CCPR: Is there any other interesting research you’ve come across? Dr. Wieder: Neuroscientists studying infant siblings of children with autism using MRIs, EEGs, and habituation measures of social attention identify autism before symptoms appear (eg, a study at 6, 12, 18 months offered siblings parent-mediated intervention). Promoting first relationships, between 9 and 11 months, found increased responsivity to social communication cues and contingent responding. The pattern of responses appeared closer to the normative response of 2 control, low-risk groups, suggesting parent-mediated intervention has the potential to impact brain systems underpinning social attention (Jones EJH et al, Autism Res 2017;10(5):961–972).

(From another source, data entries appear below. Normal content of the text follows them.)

theorem ne_zero_of_buildReciprocal (h : buildReciprocal d = some t) : d ≠ 0#16 := fun hd => by
  simp [buildReciprocal_eq_none.mpr hd] at h

theorem wf_of_buildReciprocal (h : buildReciprocal d = some t) : t.wf = true := by
  cases hp : isPow2 d with
  | true =>
    obtain ⟨k, hk, hnat⟩ := isPow2_iff_exists_toNat.mp hp
    obtain rfl : d = BitVec.ofNat 16 (2 ^ k) := by simp [← hnat]
    rw [buildReciprocal_two_pow hk] at h
    cases h
    have hmult : (BitVec.ofNat 32 k).toNat = k := Nat.mod_eq_of_lt (by omega)
    rw [Reciprocal.wf_pow2 rfl, hmult]
    exact ⟨by omega, rfl⟩
  | false =>
    have hd := ne_zero_of_buildReciprocal h
    rw [buildReciprocal_general hp hd] at h
    cases h
    rw [Reciprocal.wf_general rfl, generalTriple, zext32_toNat, trunc16_zext32]
    exact ⟨three_le_of_general hp hd, by omega, hp, rfl⟩

/-- The shift of a well-formed triple is small enough for its mask `2^k - 1` not to wrap (R15). -/
theorem dmd_toNat_of_pow2 (hp : t.pow2 = true) (h : t.wf = true) : t.dmd.toNat = 2 ^ t.mult.toNat - 1 := by
  obtain ⟨hk, hdmd⟩ := (Reciprocal.wf_pow2 hp).mp h
  have hlt : 2 ^ t.mult.toNat < 2 ^ 16 := Nat.pow_lt_pow_right (by decide) (by omega)
  rw [hdmd, BitVec.toNat_ofNat, Nat.mod_eq_of_lt (by omega)]

theorem divisor_of_pow2 (hp : t.pow2 = true) (h : t.wf = true) : t.divisor = 2 ^ t.mult.toNat := by
  rw [Reciprocal.divisor, if_pos hp, dmd_toNat_of_pow2 hp h, Nat.sub_add_cancel (Nat.two_pow_pos _)]

theorem divisor_of_general (hp : t.pow2 = false) : t.divisor = t.dmd.toNat := by
  simp [Reciprocal.divisor, hp]

theorem divisor_ne_zero (h : t.wf = true) : t.divisor ≠ 0 := by
  cases hp : t.pow2 with
  | true => simp [divisor_of_pow2 hp h]
  | false =>
    obtain ⟨hlow, -⟩ := (Reciprocal.wf_general hp).mp h
    rw [divisor_of_general hp]
    omega

/-- The divisor of a well-formed triple is recoverable: construction of it builds that triple (R15). -/
theorem buildReciprocal_divisor (h : t.wf = true) :
    buildReciprocal (BitVec.ofNat 16 t.divisor) = some t := by
  cases hp : t.pow2 with
  | true =>
    obtain ⟨hk, hdmd⟩ := (Reciprocal.wf_pow2 hp).mp h
    rw [divisor_of_pow2 hp h, buildReciprocal_two_pow (by omega), ← hdmd, BitVec.ofNat_toNat, BitVec.setWidth_eq, ← hp]
  | false =>
    obtain ⟨hlow, hhigh, hnp, hmult⟩ := (Reciprocal.wf_general hp).mp h
    have htrunc : BitVec.ofNat 16 t.divisor = trunc16 t.dmd := by rw [divisor_of_general hp, BitVec.ofNat_toNat, trunc16]
    have hne : trunc16 t.dmd ≠ 0#16 := fun h0 => by
      rw [← zext32_trunc16 hhigh, h0] at hlow
      exact absurd hlow (by decide)
    rw [htrunc, buildReciprocal_general hnp hne, generalTriple, zext32_trunc16 hhigh, ← hmult, ← hp]

/-- The bounds of a general-path constant follow from those of its divisor (R19). -/
theorem magicConstant_bounds {v : Word} (hlow : 3 ≤ v.toNat) (hhigh : v.toNat ≤ 65535) :
    65538 ≤ (magicConstant v).toNat ∧ (magicConstant v).toNat ≤ 1431655766 := by
  have hmin : (2 ^ 32 - 1) / 65535 ≤ (2 ^ 32 - 1) / v.toNat := Nat.div_le_div_left hhigh (by omega)
  have hmax : (2 ^ 32 - 1) / v.toNat ≤ (2 ^ 32 - 1) / 3 := Nat.div_le_div_left hlow (by decide)
  rw [magicConstant_toNat (by omega)]
  omega

/-- Settles O44: the ranges of the shift and of the divisor are the invariant's own, those of the mask and of the
constant follow from them. -/
theorem registerRangesOfValidStates : Obligations.RegisterRangesOfValidStates := by
  intro s hs hv
  refine ⟨fun hp => ?_, fun hp => ?_⟩
  · obtain ⟨hk, -⟩ := (Reciprocal.wf_pow2 hp).mp (hs hv)
    have hpow : 2 ^ s.recip.mult.toNat ≤ 2 ^ 15 := Nat.pow_le_pow_right (by decide) hk
    rw [dmd_toNat_of_pow2 hp (hs hv)]
    exact ⟨hk, by omega⟩
  · obtain ⟨hlow, hhigh, -, hmult⟩ := (Reciprocal.wf_general hp).mp (hs hv)
    obtain ⟨hmin, hmax⟩ := hmult ▸ magicConstant_bounds hlow hhigh
    exact ⟨hlow, hhigh, hmin, hmax, BitVec.msb_eq_false_iff_two_mul_lt.mpr (by omega)⟩

/-- Settles O45: both directions, by the flag of the triple and by the variant of the union. -/
theorem taggedUnionViewIsOneToOne : Obligations.TaggedUnionViewIsOneToOne := by
  constructor
  · rintro ⟨dmd, mult, _ | _⟩ <;> rfl
  · rintro (⟨shift, mask⟩ | ⟨multiplier, divisor⟩) <;> rfl

end Sys2Proof.Machine
end

section
/-! PROOFS. What commands write, which of them are refused, and what an engine without a triple shows (10_state.md R13,
R16; 93_implementation_defined.md U7). -/

namespace Sys2Proof.Machine

variable {s t : State} {i : Instr}

/-- A command either is the CONSTRUCT whose triple it loads, or leaves the triple and `VALID` alone (R16). -/
theorem exec_next_triple (h : exec i s = .next t) :
    (∃ d, i = .construct d ∧ t.valid = true ∧ buildReciprocal d = some t.recip) ∨
      (t.recip = s.recip ∧ t.valid = s.valid) := by
  obtain ⟨-, ⟨d, r, hi, hb, rfl⟩ | ⟨-, -, rfl⟩ | ⟨-, rfl⟩ | ⟨-, -, rfl⟩ | ⟨-, rfl⟩⟩ := exec_next h
  · exact .inl ⟨d, hi, rfl, hb⟩
  all_goals exact .inr ⟨rfl, rfl⟩

/-- Every command that answers a next state gives one response (R39). -/
theorem exec_next_response (h : exec i s = .next t) : ∃ r, t.responses = s.responses ++ [r] := by
  obtain ⟨-, ⟨d, r, -, -, rfl⟩ | ⟨-, -, rfl⟩ | ⟨-, rfl⟩ | ⟨-, -, rfl⟩ | ⟨-, rfl⟩⟩ := exec_next h <;>
    exact ⟨_, rfl⟩

theorem execConstruct_of_build {d : Half} {r : Reciprocal} (hf : s.fault = none) (hb : buildReciprocal d = some r) :
    execConstruct d s = .next ((s.load r).respond .constructed) := by
  rw [execConstruct, whenUnfaulted_of_unfaulted hf, hb]

theorem execConstruct_zero (hf : s.fault = none) : execConstruct 0#16 s = .next (s.raise .divideByZero) := by
  rw [execConstruct, whenUnfaulted_of_unfaulted hf, buildReciprocal_zero]

theorem raiseIllegal_of_unfaulted (hf : s.fault = none) : raiseIllegal s = .next (s.raise .illegalCommand) := by
  rw [raiseIllegal, whenUnfaulted_of_unfaulted hf]

/-- An operation behind the first test of the dispatch is refused only in an unfaulted engine. -/
theorem whenUnfaulted_refused {act : State → Result} {r : Refusal} :
    whenUnfaulted s act = .refused r ↔ s.fault = none ∧ act s = .refused r := by
  cases hf : s.fault with
  | none => simp [whenUnfaulted_of_unfaulted hf]
  | some c => simp [whenUnfaulted_of_faulted hf]

theorem answerQuery_refused {answer : Reciprocal → Response} {r : Refusal} :
    answerQuery s answer = .refused r ↔
      r = .illFormedReciprocal ∧ s.fault = none ∧ s.valid = true ∧ s.recip.wf = false := by
  rw [answerQuery, whenUnfaulted_refused]
  cases s.valid <;> cases s.recip.wf <;> simp [and_comm, eq_comm]

theorem execConstruct_not_refused (d : Half) (r : Refusal) : execConstruct d s ≠ .refused r := fun h => by
  obtain ⟨-, h⟩ := whenUnfaulted_refused.mp h
  split at h <;> cases h

theorem raiseIllegal_not_refused (r : Refusal) : raiseIllegal s ≠ .refused r := fun h => by
  obtain ⟨-, h⟩ := whenUnfaulted_refused.mp h
  cases h

theorem not_isQuery_of_isReserved (h : isReserved i = true) : isQuery i = false := by
  cases i <;> simp_all [isQuery, isReserved]

/-- Settles O33: by the kind of the command; only the shared operation of the queries has a refusal. -/
theorem onlyIllFormedTriplesAreRefused : Obligations.OnlyIllFormedTriplesAreRefused := by
  intro s i r
  obtain ⟨d, rfl⟩ | hq | hr := instr_kinds i
  · simp [exec_construct, execConstruct_not_refused, isQuery]
  · simp [exec_query hq, answerQuery_refused, hq]
  · simp [exec_reserved hr, raiseIllegal_not_refused, not_isQuery_of_isReserved hr]

/-- Settles O46: the environment and the response by the lemmas for all commands, each row of R16's table by the
inversion of its kind of command. -/
theorem commandsWriteOnlyWhatTheTableSays : Obligations.CommandsWriteOnlyWhatTheTableSays := by
  intro s t i h
  obtain ⟨hmoves, huntaken⟩ := exec_next_environment h
  obtain ⟨hf, -⟩ := exec_next h
  refine ⟨hf, hmoves, huntaken, exec_next_response h, ?construct, ?zero, ?held, ?unconstructed, ?reserved⟩
  case construct =>
    rintro d rfl hd
    obtain ⟨-, ⟨r, hb, rfl⟩ | ⟨hb, -⟩⟩ := execConstruct_next h
    · exact ⟨hb.symm, rfl, hf⟩
    · exact absurd (buildReciprocal_eq_none.mp hb) hd
  case zero =>
    rintro rfl
    rw [exec_construct, execConstruct_zero hf] at h
    cases h
    exact ⟨rfl, rfl, rfl⟩
  case held =>
    intro hq hv
    rw [exec_query hq] at h
    obtain ⟨-, ⟨hv', -⟩ | ⟨-, -, rfl⟩⟩ := answerQuery_next h
    · simp [hv] at hv'
    · exact ⟨rfl, rfl, hf⟩
  case unconstructed =>
    intro hq hv
    rw [exec_query hq, answerQuery_unconstructed hf hv] at h
    cases h
    exact ⟨rfl, rfl, rfl⟩
  case reserved =>
    intro hr
    rw [exec_reserved hr, raiseIllegal_of_unfaulted hf] at h
    cases h
    exact ⟨rfl, rfl, rfl⟩
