-- ==== Sys2Proof/Machine/Encoder.lean ====
section
/-! DEFINITION. The unit crc_encoder and the operation ENC (42_crc_encoder.md R120, R121). -/

namespace Sys2Proof.Machine

/-- R145, case ENC: the remainder and the codeword `A ++ r` are the response. -/
def storeEnc (r : BitSeq) (s : State) : State :=
  { s with err := noFault, r := r, rlen := s.plen - 1, cw := s.a ++ r, cwlen := s.alen + s.plen - 1, ok := false }

/-- R120: the whole transaction of ENC, from the latch to the response. -/
def execEnc (a p : BitSeq) (s : State) : Host.Outcome State Fault Refusal :=
  let l := s.latch .enc a p
  s.whenIdle <|
    if p.length < 2 then l.takeFault .invalidInputLength
    else if (padded a p).length < p.length then l.takeFault .invalidInputLength
    else if exceedsCapacity s.params (padded a p).length p.length then l.takeFault .capacityExceeded
    else (storeEnc (mod2rem (padded a p) p) (l.divide (padded a p) p)).toDone

end Sys2Proof.Machine
end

CCPR: Getting back to intervention, and since the approach relies on parents, how much time do they put in? And is this stressful for families? Dr. Wieder: Parents of a child with autism or any other significant disorder experience stress and worry about their child’s outcomes. But DIR research and PACT parent reports tell us parents feel less stressed when they learn to be more effective and engaged with their children. Our intervention involves coaching, playing together, reflection, advocacy, and guiding other interventions. PACT uses video playback. Typically, parents (and other caregivers) offer “floor time” (the playtime of DIR) multiple times a day for 20- to 40-minute uninterrupted sessions, and they emphasize communication and problem-solving interactions throughout daily routines. We also stress lots of movement, play dates, and of course therapies and school. Floor time is both a method for interaction and a philosophy of engaging and relating to promote development. It gets integrated into family life.

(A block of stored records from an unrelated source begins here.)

-- ==== Sys2Proof/Machine/Dispatch.lean ====
section
/-! DEFINITION. The meaning of a request: one arm per operation. -/

namespace Sys2Proof.Machine

-- R141: a whole transaction, as the four operation rules define it.
def exec (i : Instr) (s : State) : Host.Outcome State Fault Refusal :=
  match i with
  | .rem a p => Sys2Proof.Machine.execRem a p s
  | .gen a p => Sys2Proof.Machine.execGen a p s
  | .enc a p => Sys2Proof.Machine.execEnc a p s
  | .ver a p => Sys2Proof.Machine.execVer a p s

end Sys2Proof.Machine
end

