/-- R145, R151: FINISH leaves the response to the latched request. -/
theorem finish_doneInv {s : State} (h : RunInv s) (hl : s.pos = s.viewLen) : DoneInv (finish s) := by
  have check := runInv_check h
  have hd := finish_of_runInv h hl
  obtain ⟨ha, hp, -⟩ := h
  rw [hd, ← latched_op, ← latched_a, ← latched_p]
  exact storeResult_doneInv (l := s.divide (view s.latched.op s.latched.a s.latched.p) s.latched.p) ha hp check

/-- R141: the whole transaction ends in the response to the request. -/
theorem exec_answers (i : Instr) {s : State} (idle : s.phase = .idle) :
    ∃ t, exec i s = .next t ∧ t.phase = .done ∧ t.latched = i ∧ DoneInv t := by
  obtain ⟨e, check, h⟩ | ⟨check, h⟩ := exec_cases i idle
  · exact ⟨_, h, rfl, takeFault_latched s i e, takeFault_doneInv check⟩
  · have hl : ((s.latch i.op i.a i.p).divide (view i.op i.a i.p) i.p).latched = i := latch_latched s i
    have done := storeResult_doneInv (l := (s.latch i.op i.a i.p).divide (view i.op i.a i.p) i.p) rfl rfl
      (by rw [hl]; exact check)
    rw [hl] at done
    obtain ⟨latched, -⟩ := storeResult_response hl rfl rfl check
    exact ⟨_, h, rfl, latched, done⟩

/-- R148, R151: every move keeps the invariant of the registers. -/
theorem step_registersInv {s t : State} (hs : RegistersInv s) (h : step s = .next t) : RegistersInv t := by
  cases step_moves h with
  | reset => exact registersInv_of_idle rfl
  | wait => exact registersInv_tick hs
  | fault rst idle valid e check => exact registersInv_of_done rfl (takeFault_doneInv check)
  | submit rst idle valid check =>
    obtain ⟨run, inv, -⟩ := submit_runInv (s := s.tick) check
    exact registersInv_of_run run inv
  | transaction rst idle valid check t exec =>
    obtain ⟨u, hu, done, -, inv⟩ := exec_answers s.request (s := s.tick) idle
    cases exec.symm.trans hu
    exact registersInv_of_done done inv
  | advance rst run lt =>
    exact registersInv_of_run run (advance_runInv (s := s.tick) (hs.1 run) lt)
  | finish rst run eq =>
    exact registersInv_of_done rfl (finish_doneInv (s := s.tick) (hs.1 run) eq)
  | collect => exact registersInv_of_idle rfl

/-- Settles O35: every move keeps the registers' part, and no step writes the parameters. -/
theorem everyStepKeepsTheInvariant : Obligations.EveryStepKeepsTheInvariant := by
  intro s t hs h
  obtain ⟨wf, inv⟩ := (inv_iff s).mp hs
  obtain ⟨params, -⟩ := step_host_frame h
  exact (inv_iff t).mpr ⟨params ▸ wf, step_registersInv inv h⟩

/-- Settles O34: reset leaves `IDLE`, where the invariant asks of the parameters alone. -/
theorem resetSatisfiesTheInvariant : Obligations.ResetSatisfiesTheInvariant :=
  (inv_iff State.reset).mpr ⟨by decide, registersInv_of_idle rfl⟩

end Sys2Proof.Laws
end

section
/-! PROOF. No state crosses a transaction (10_state.md R31): a relation between two blocks under the same drives that
every step keeps and under which the host cannot tell them apart. -/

CCPR: So, what types of questions should we be asking parents as part of the intervention? Dr. Wieder: We respond to the concerns parents convey. For example, a dismayed parent unable to engage a child needs to talk about this and will become more open to coaching (eg, are you positioned in front of the child at eye level, talking too fast or too much, changing topics or toys too often, or not following the child’s interests?). A parent exasperated by avoidance or oppositional behavior may feel inadequate or be hanging on to hope. Perhaps the parent is confused, and we consider what the child’s behavior means, as well as what to do. We encourage mentalization and guide insight. For example, “How do you prepare for transitions or changes? What makes setting limits difficult?” Our job as clinicians is to strengthen sensitivity and the feeling of competence.

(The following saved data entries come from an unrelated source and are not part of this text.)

-- ==== Sys2Proof/Syntax.lean ====
section
/-! DEFINITION. The commands of the block: one constructor of Instr for every row of spec/opcode_table.json, with the
operands that the rule of the row gives it. -/

namespace Sys2Proof

/-- Line port index, 0 to 47 (R15). -/
abbrev PortIx := Fin 48
/-- Bank index, 0 to 5 (R15, R163). -/
abbrev BankIx := Fin 6
/-- LFE die, 0 for LFE-A (banks 0-2) and 1 for LFE-B (banks 3-5) (R163). -/
abbrev DieIx := Fin 2
/-- Leg slot, 0 to 4095 (R97). -/
abbrev LegIx := Fin 4096
/-- Tile number 9w + t, 0 to 71 (R365). -/
abbrev TileIx := Fin 72
/-- Digital audio port, 0 to 15 (R224). -/
abbrev DapIx := Fin 16
/-- Network port, 0 for NET0 and 1 for NET1 (R249). -/
abbrev NetIx := Fin 2
/-- Power domain index of R391, 0 to 21. -/
abbrev DomIx := Fin 22
/-- Index of a device on an Imdal ring (R318). -/
abbrev RingIx := Fin 8
/-- Imdal side: 0 for the E port, 1 for the W port (R317). -/
abbrev SideIx := Fin 2

/-- The two places from which the device takes a command of its own host (R60, R62). A peer's command comes with
FORWARD_RECEIVED (R338). -/
inductive CmdSrc where
  | mailbox
  | ring
  deriving DecidableEq, Repr

/-- The value and the byte enables of one host bus write (R37, R40). Bit i of be is 1 when byte i is enabled
(HBI_BE_N[i] low). -/
structure RegWrite where
  val : Word
  be  : BitVec 4
  deriving DecidableEq, Repr

/-- Direction of a host bus access (R37). -/
inductive Dir where
  | read
  | write
  deriving DecidableEq, Repr

/-- What a read of a protected word meets (R375). -/
inductive Ecc where
  | clean
  | single
  | double
  deriving DecidableEq, Repr

/-- What the target of a matrix access does, as far as the environment decides it: whether it stays silent for 10 µs
(R385) and what the word's check bits show (R375). -/
structure BusEnv where
  timeout : Bool
  ecc     : Ecc
  deriving DecidableEq, Repr

/-- Why a tile fails (R353), with the codes of its table. -/
inductive FailCause where
  | deadline
  | uncorrectable
  | signature
  | clock
  | selfTest
  deriving DecidableEq, Repr

/-- A reference of the timebase (R82, REF_ACT codes). -/
inductive Ref where
  | none
  | ptp
  | wclk
  | imdal
  deriving DecidableEq, Repr

/-- The pins whose edges can be captured (R79). -/
inductive CapPin where
  | ppsIn
  | startIn
  | wclkIn
  deriving DecidableEq, Repr

/-- The line fault causes that qualify by a measurement (R199). -/
inductive LineCause where
  | short
  | open_
  | overcurrent
  | foldback
  deriving DecidableEq, Repr

/-- A call's kind on a line (R210, R211). -/
inductive CallKind where
  | tone
  | dc
  deriving DecidableEq, Repr

/-- What the hum canceller's measurement shows when one of its timing conditions is met (R156). -/
inductive HumEvent where
  | held        -- loop has held f0 within 20 mHz for 2 s
  | lowLevel    -- fundamental below -106 dBFS for 1 s
  | fastChange  -- f0 changing faster than 2 Hz/s
  | returned    -- fundamental back at -100 dBFS near the held f0
  | coastOut    -- 10 s in COAST
  deriving DecidableEq, Repr

/-- Rate class of a digital audio input (R229). -/
inductive RateClass where
  | none
  | k48
  | k96
  | other
  deriving DecidableEq, Repr

/-- Conditions of R230 under which a running digital audio port loses its input. -/
inductive DapLoss where
  | clockLost
  | newRate
  deriving DecidableEq, Repr

/-- A frame of a digital audio input (R226, R227, R232): the two channels' samples, their parity errors and V bits, the ns at which it ended
from the boundary that opened the Period; of a PDM port the 64 bits of each channel, first bit first, in place of the samples. -/
structure DapFrame where
  a     : Int
  b     : Int
  at_   : Nat
  parA  : Bool := false
  parB  : Bool := false
  vA    : Bool := false
  vB    : Bool := false
  bitsA : List Bool := []
  bitsB : List Bool := []
  deriving DecidableEq, Repr

/-- What the slip buffer does at a sample instant (R232). -/
inductive SlipKind where
  | drop
  | repeat_
  deriving DecidableEq, Repr

/-- Rate of a network port (R277 RATE codes). -/
inductive NetRate where
  | g1
  | g10
  | g25
  deriving DecidableEq, Repr

/-- Forward error correction in use (R277 FEC_USE codes). -/
inductive FecUse where
  | none
  | baseR
  | rs
  deriving DecidableEq, Repr

/-- The kinds of PTP message that the device acts on (R273, R274). -/
inductive PtpMsg where
  /-- Sync (with its Follow_Up where two-step): measured offset, reference minus timebase, in ns, and the grandmaster. -/
  | sync (offset : Int) (grandmaster : Nat)
  /-- Announce of a grandmaster that the best master clock algorithm qualifies (or not). -/
  | announce (grandmaster : Nat) (qualified : Bool)
  /-- Delay_Resp. -/
  | delayResp
  /-- Delay_Req from a slave of this port. -/
  | delayReq
  /-- A peer-delay message: counted and ignored. -/
  | peerDelay
  deriving DecidableEq, Repr

/-- The PTP messages that the firmware sends by timer (R273). -/
inductive PtpSend where
  | sync
  | announce
  | delayReq
  deriving DecidableEq, Repr

/-- Why an enrolled device is cut off (R326). -/
inductive CutCause where
  | noLink
  | untrusted
  | misaligned
  | silent
  deriving DecidableEq, Repr

/-- One admission candidate as it travels on the ring (R331). -/
structure RingCand where
  key      : Nat
  score    : Nat
  cls      : Nat
  hold     : Nat
  admitted : Bool
  deriving DecidableEq, Repr

/-- One reduction record (R331): a first-pass record or a correction record, with the PIDX tag of its data (R30, R334). -/
structure RedRecord where
  tag    : BitVec 8
  ringNo : Fin 1024
  first  : Bool
  calls  : Nat
  sums   : List Int
  cands  : List RingCand
  deriving DecidableEq, Repr

/-- A ring time word (R328). -/
structure TimeWord where
  pidx      : Word
  offsetPs  : Int
  /-- an armed jump in Periods, with the PIDX of its boundary -/
  jump      : Option (Int × Word)
  tai       : Bool
  state     : BitVec 2
  irqs      : BitVec 8
  hops      : Nat
  homeroom  : RingIx
  delayPs   : Nat
  deriving DecidableEq, Repr

/-- What control blocks and training tell of the ring (R319, R324, R326, R335, R336): the ENROLLED devices that can be reached, those of
the own segment, whether devices that have not departed are missing from it, a link between two of its devices that is not UP, by the
device whose E port carries it, whether a partner drives the lanes of the ports E and W, and whether the ring's links reach a device that is
not ENROLLED. -/
structure RingNews where
  reach   : BitVec 8
  members : BitVec 8
  split   : Bool
  broken  : Option RingIx
  driveE  : Bool
  driveW  : Bool
  others  : Bool := false
  deriving DecidableEq, Repr

/-- What a device of the ring hears of a boundary named under R324: the side by which it came, and whether every device acknowledges. -/
structure Heard where
  side  : SideIx
  acked : Bool
  deriving DecidableEq, Repr

/-- What a device hears of a merge (R336): whether its own segment is the one that aligns, and the boundary named as under R324. -/
structure MergeHeard where
  aligned : Bool
  named   : Heard
  deriving DecidableEq, Repr

/-- A start-trigger point on the ring (R94): its PIDX, and the side by which it came. -/
structure PointIn where
  pidx : Word
  side : SideIx
  deriving DecidableEq, Repr

/-- A transaction of a master on a target of the bus matrix (R384). -/
structure MatrixAccess where
  target : Fin 11
  write  : Bool
  deriving DecidableEq, Repr

/-- A locked transaction (R388): its target, its beats less one, and whether it is marked final. -/
structure LockedAccess where
  target : Fin 11
  more   : Fin 16
  final  : Bool
  deriving DecidableEq, Repr

/-- The eight words of a command in ring-entry form (R50). -/
structure CmdWords where
  hdr   : Word
  epoch : Word
  a0    : Word
  a1    : Word
  a2    : Word
  a3    : Word
  a4    : Word
  a5    : Word
  deriving DecidableEq, Repr

/-- What a peer forwards (R337, R338, R339). -/
inductive Forward where
  /-- A command with its 128 bytes of parameter data. -/
  | command (c : CmdWords) (param : List Byte)
  | regRead (reg : Fin 53)
  | regWrite (reg : Fin 53) (val : Word)
  deriving DecidableEq, Repr

/-- A forward on the ring (R338): the side by which it came, its target, and what it carries. -/
structure ForwardIn where
  side   : SideIx
  target : RingIx
  body   : Forward
  deriving DecidableEq, Repr

/-- A target's answer to a forward (R338). -/
structure ForwardAnswer where
  status : BitVec 4
  res0   : Word
  res1   : Word
  epoch  : Word
  data   : List Byte
  deriving DecidableEq, Repr

/-- An answer on the ring (R338): the side by which it came, the device that it is for, and what it carries. -/
structure AnswerIn where
  side   : SideIx
  target : RingIx
  body   : ForwardAnswer
  deriving DecidableEq, Repr

/-- One loop sample at 768 kHz (R164, R187): what converters A and B read of the loop voltage in V and of the loop current in A, as
binary32. At its own check a converter reads the on-die reference in place of the signal, as a share of the reference's value. -/
structure LoopSample where
  vA : Word
  vB : Word
  iA : Word
  iB : Word
  deriving DecidableEq, Repr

CCPR: It seems like a big shift, having parents so involved. Dr. Wieder: I’m not sure it is. Parents raise their children and can carry over interventions daily. Some parents still wait outside the therapy room. We use in-session, in-the-moment interactions with parents to attend to feelings, engagement, or distress. We practice co-regulation and help the dyad calm and reconnect, while seizing moments of excitement and pleasure. We ask parents what they would like to experience and share their efforts. Following a child’s interests, expanding and deepening the “plot,” or overcoming hurdles is not always automatic. We might coach or model and alert the parent to anxiety or confusion, guiding at-home follow-up. With parents in the room, we are partners identifying challenges, highlighting strengths and progress, and providing strategies for home.